Many potential users, particularly those in the younger part of iBeat’s target market, have ignored doctor suggestions to get Life Alert-type devices, according to Howard. “It looked like a dog collar. It dehumanized them,” he said.
Plus, older models of PERS devices were not “passive,” in that the wearer had to press the panic button to summon help. “Many people don’t have the ability to press the button,” Oz noted.
The iBeat Life Monitor, like a number of more modern PERS, has a built-in accelerometer to sense falls and automatically make the call. There is a thumb-operated button as well for users to call for help if they are able to do so, Howard noted.

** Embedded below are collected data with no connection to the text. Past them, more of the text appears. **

-- ==== Sys2Proof/Machine/Power.lean ====
section
/-! DEFINITION. Resets (11 R394), power states (R395) and the thermal limits (R396). -/

namespace Sys2Proof.Machine

/-! ## Resets (Table 11.8) -/

/-- Dirty L1 bytes and writes that are crossing the bridge reach memory, which a warm reset keeps. -/
def flushMemory (s : State) : State :=
  let s := (s.die0.out ++ s.die1.out).foldl (fun s m => match m.kind with | .write cells _ _ => performHome s cells | _ => s) s
  s.cores.foldl (fun s p => p.2.l1.foldl (fun s l => (byLine l.dirtyCells).foldl performHome s) s) s

/-- A put that is under way as the module resets: one of a peer is acknowledged all the same, and one that has not landed finds
no window, is discarded and counted (R374); one of this module lands, and moves no counter of the launches that are gone. -/
def PutMsg.overReset (p : PutMsg) : PutMsg :=
  if p.out then { p with ref := .none, final := false, late := [] } else { p with acks := 0 }

/-- A warm reset: every launch is aborted with KILLED and reported; contexts, tables, windows and partitions are
cleared. The L2 stays as it is (08 R434). -/
def warmReset (s : State) : State :=
  let s := flushMemory s
  let ls := s.launches
  let s : State := { s with
    cores := [], die0 := { Die.reset with l2 := s.die0.l2 }, die1 := { Die.reset with l2 := s.die1.l2 }, hostLines := [], hostAcks := 0
    launches := [], kvs := [], routes := [], rowsOut := [], returns := []
    puts := s.puts.map PutMsg.overReset, exposures := [], windowDrops := List.replicate 64 0, modeChange := none, registrations := [], bindings := [], channels := [], partitions := List.replicate 8 0
    power := if s.power = .idle then .active else s.power }
  let s := ls.foldl (fun s l => postDone s l .killed) s
  { s with cycle := 0, idleSince := 0 }

/-- A cold reset: the module is as `State.reset` says, but for what lies outside it (host memory, peers, the installed
second tier, temperatures, the host's side of its ports, links that have to train again) and for what stays fenced off
(R366: a fenced core is never used again; DEDUCED, log 33). `fencedUnits` tells what was fenced since (R392). -/
def coldReset (s : State) : State :=
  let down := fun (l : Link) => { l with state := .down, lanes := 8, transient := 0#16 }
  let up := fun (p : HostPort) => { HostPort.reset with up := p.up }
  { State.reset with
    fenced := s.fenced, fencedWays := s.fencedWays, retired := s.retired
    tier0 := s.tier0, tier1 := s.tier1, hostMem := s.hostMem, peers := s.peers, links := s.links.map down
    port0 := up s.port0, port1 := up s.port1, sensors := s.sensors, response := s.response, outputs := s.outputs
    agenda := s.agenda
    sel := s.sel }

/-- RESET_PIN (R394). -/
def execResetPin (s : State) : Host.Outcome State Fault Refusal := .next (coldReset s)

/-! ## Power (R395) -/

/-- POWER_DUTY_UPDATE: between commands (R383), the firmware sets the duty value to `count`, 48 at most. It changes timing only. -/
def execPowerDutyUpdate (s : State) : Host.Outcome State Fault Refusal :=
  .next (if romBusy s then s else { s with duty := min 48 s.sel.count })

/-- IDLE_ENTRY: 600,000 cycles have passed with no admitted launch. -/
def execIdleEntry (s : State) : Host.Outcome State Fault Refusal :=
  .next (if s.power = .active ∧ admittedCount s = 0 ∧ s.idleSince + 600000 ≤ s.cycle then { s with power := .idle } else s)

/-! ## Heat (R396) -/

/-- Throttle limit of a sensor, in units of 0.125 °C; halt and shutdown lie 10 °C and 20 °C above (Table 11.9). -/
def throttleLimit (n : Nat) : Int := if n < 40 then 760 else 680

def haltLimit (n : Nat) : Int := throttleLimit n + 80
def shutdownLimit (n : Nat) : Int := throttleLimit n + 160

/-- The reading that a thermal event brings. -/
def reading (s : State) : Half := s.sel.value.extractLsb' 0 16

/-- A sensor's new reading, at a level of which an event tells. -/
def thermal (s : State) (level : Nat) : State :=
  let n := s.sel.sensor
  postThermal { s with sensors := setNth s.sensors n (reading s), sensorLevel := setNth s.sensorLevel n level } n level (reading s)

/-- The sensor exists, has not been at a level, and its reading is at a limit. -/
def crosses (s : State) (level : Nat) (limit : Nat → Int) : Bool :=
  decide (s.sel.sensor < 52) && decide (nth 0 s.sensorLevel s.sel.sensor < level) && decide (limit s.sel.sensor ≤ (reading s).toInt)

/-- The sensor has been at a limit before, and its new reading is still at the throttle limit and crosses no further one. -/
def stays (s : State) : Bool :=
  let level := nth 0 s.sensorLevel s.sel.sensor
  decide (s.sel.sensor < 52) && decide (1 ≤ level) && decide (throttleLimit s.sel.sensor ≤ (reading s).toInt)
    && !(decide (level < 2) && decide (haltLimit s.sel.sensor ≤ (reading s).toInt))
    && !decide (shutdownLimit s.sel.sensor ≤ (reading s).toInt)

/-- THERMAL_THROTTLE: a sensor is at its throttle limit, or still there with a new reading, and the firmware raises the duty
value, to `count` where that is more. -/
def execThermalThrottle (s : State) : Host.Outcome State Fault Refusal :=
  let t := { s with duty := min 48 (max (s.duty + 1) s.sel.count) }
  .next (if romBusy s then s
    else if crosses s 1 throttleLimit then thermal t 1
    else if stays s then { t with sensors := setNth s.sensors s.sel.sensor (reading s) }
    else s)

/-- THERMAL_HALT: every admitted launch is pre-empted, and none is admitted. -/
def execThermalHalt (s : State) : Host.Outcome State Fault Refusal :=
  let stop := fun (l : Launch) => match l.phase with | .admitted => { l with phase := .stopping true } | _ => l
  .next (if crosses s 2 haltLimit && !romBusy s then thermal { s with halted := true, launches := s.launches.map stop } 2 else s)

/-- THERMAL_SHUTDOWN: power goes without any save. -/
def execThermalShutdown (s : State) : Host.Outcome State Fault Refusal :=
  .next (if crosses s 3 shutdownLimit then { thermal s 3 with power := .off } else s)

/-- BACK_BELOW_THROTTLE: a sensor's reading lies below its throttle limit. -/
def execBackBelowThrottle (s : State) : Host.Outcome State Fault Refusal :=
  let n := s.sel.sensor
  .next (if romBusy s || decide (52 ≤ n) || decide (throttleLimit n ≤ (reading s).toInt) then s
    else if nth 0 s.sensorLevel n = 0 then { s with sensors := setNth s.sensors n (reading s) }
    else thermal s 0)

/-- THERMAL_RECOVER: every sensor lies 5 °C below its throttle limit, and the launches may resume. -/
def execThermalRecover (s : State) : Host.Outcome State Fault Refusal :=
  let cool := (List.range 52).all fun n => decide ((nth 0#16 s.sensors n).toInt ≤ throttleLimit n - 40)
  .next (if s.halted && cool && !romBusy s then { s with halted := false } else s)

end Sys2Proof.Machine
end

With this in mind, iBeat wanted to build something that is both fashionable and functional. “Before we tackled a lot of the tech, we engaged a design firm,” Howard said.
“Our hope is this device is not a symbol of illness or fear,” Oz added.
Howard started Practice Fusion in 2005. Four years later, it became the first company to offer a free, advertising-supported electronic health record on a wide scale to office-based physicians.
Though Practice Fusion has raised $160 million — Howard specified that number in the call with Oz — and claims more than 110,000 active monthly clinician users, it reportedly has never made a profit. Howard was ousted as CEO in August 2015, but stayed on as chairman. The company cut 25 percent of its workforce early this year.
This is not Oz’s first foray into digital health. He also co-founded social wellness platform Sharecare with WebMD founder Jeff Arnold.
On Thursday, Sharecare announced that it would acquire healthcare virtual reality company BioLucid for unspecified terms.